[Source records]
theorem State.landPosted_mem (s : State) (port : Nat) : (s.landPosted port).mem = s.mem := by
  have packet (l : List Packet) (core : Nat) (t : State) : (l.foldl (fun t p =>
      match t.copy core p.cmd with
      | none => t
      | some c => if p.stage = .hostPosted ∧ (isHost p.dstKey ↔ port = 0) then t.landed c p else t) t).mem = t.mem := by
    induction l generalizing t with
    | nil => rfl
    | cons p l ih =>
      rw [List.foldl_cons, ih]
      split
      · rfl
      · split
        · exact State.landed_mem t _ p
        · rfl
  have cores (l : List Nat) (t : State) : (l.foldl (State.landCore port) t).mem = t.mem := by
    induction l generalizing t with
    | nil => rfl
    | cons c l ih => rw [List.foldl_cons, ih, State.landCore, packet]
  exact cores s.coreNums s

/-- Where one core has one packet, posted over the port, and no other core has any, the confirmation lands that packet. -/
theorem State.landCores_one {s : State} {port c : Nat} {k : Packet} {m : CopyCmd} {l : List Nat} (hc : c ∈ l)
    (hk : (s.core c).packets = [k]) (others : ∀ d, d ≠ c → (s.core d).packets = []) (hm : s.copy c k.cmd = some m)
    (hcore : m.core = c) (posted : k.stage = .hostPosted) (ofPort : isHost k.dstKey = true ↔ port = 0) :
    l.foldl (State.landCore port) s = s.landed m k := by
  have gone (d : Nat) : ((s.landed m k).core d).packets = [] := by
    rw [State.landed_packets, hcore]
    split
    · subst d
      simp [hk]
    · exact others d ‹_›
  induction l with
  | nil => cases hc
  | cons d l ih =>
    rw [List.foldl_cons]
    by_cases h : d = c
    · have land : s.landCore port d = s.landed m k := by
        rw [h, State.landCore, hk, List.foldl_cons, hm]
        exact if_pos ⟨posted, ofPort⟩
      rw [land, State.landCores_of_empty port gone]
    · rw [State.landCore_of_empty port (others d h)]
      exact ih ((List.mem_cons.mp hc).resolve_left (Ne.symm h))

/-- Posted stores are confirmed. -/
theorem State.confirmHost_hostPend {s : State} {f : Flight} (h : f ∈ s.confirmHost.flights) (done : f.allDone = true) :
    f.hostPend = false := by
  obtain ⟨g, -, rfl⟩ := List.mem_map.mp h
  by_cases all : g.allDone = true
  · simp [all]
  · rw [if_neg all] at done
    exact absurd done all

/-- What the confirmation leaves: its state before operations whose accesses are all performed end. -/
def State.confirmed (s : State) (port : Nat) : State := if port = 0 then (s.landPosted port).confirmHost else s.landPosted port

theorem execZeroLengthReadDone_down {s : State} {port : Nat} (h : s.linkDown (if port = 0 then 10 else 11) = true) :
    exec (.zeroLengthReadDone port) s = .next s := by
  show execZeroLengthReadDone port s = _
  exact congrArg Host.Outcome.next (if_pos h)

WHAT TO WORK ON: The answer must be every line from the records above that contains the word "ofPort", copied in full.

WRITTEN REPLY:
    (hcore : m.core = c) (posted : k.stage = .hostPosted) (ofPort : isHost k.dstKey = true ↔ port = 0) :
        exact if_pos ⟨posted, ofPort⟩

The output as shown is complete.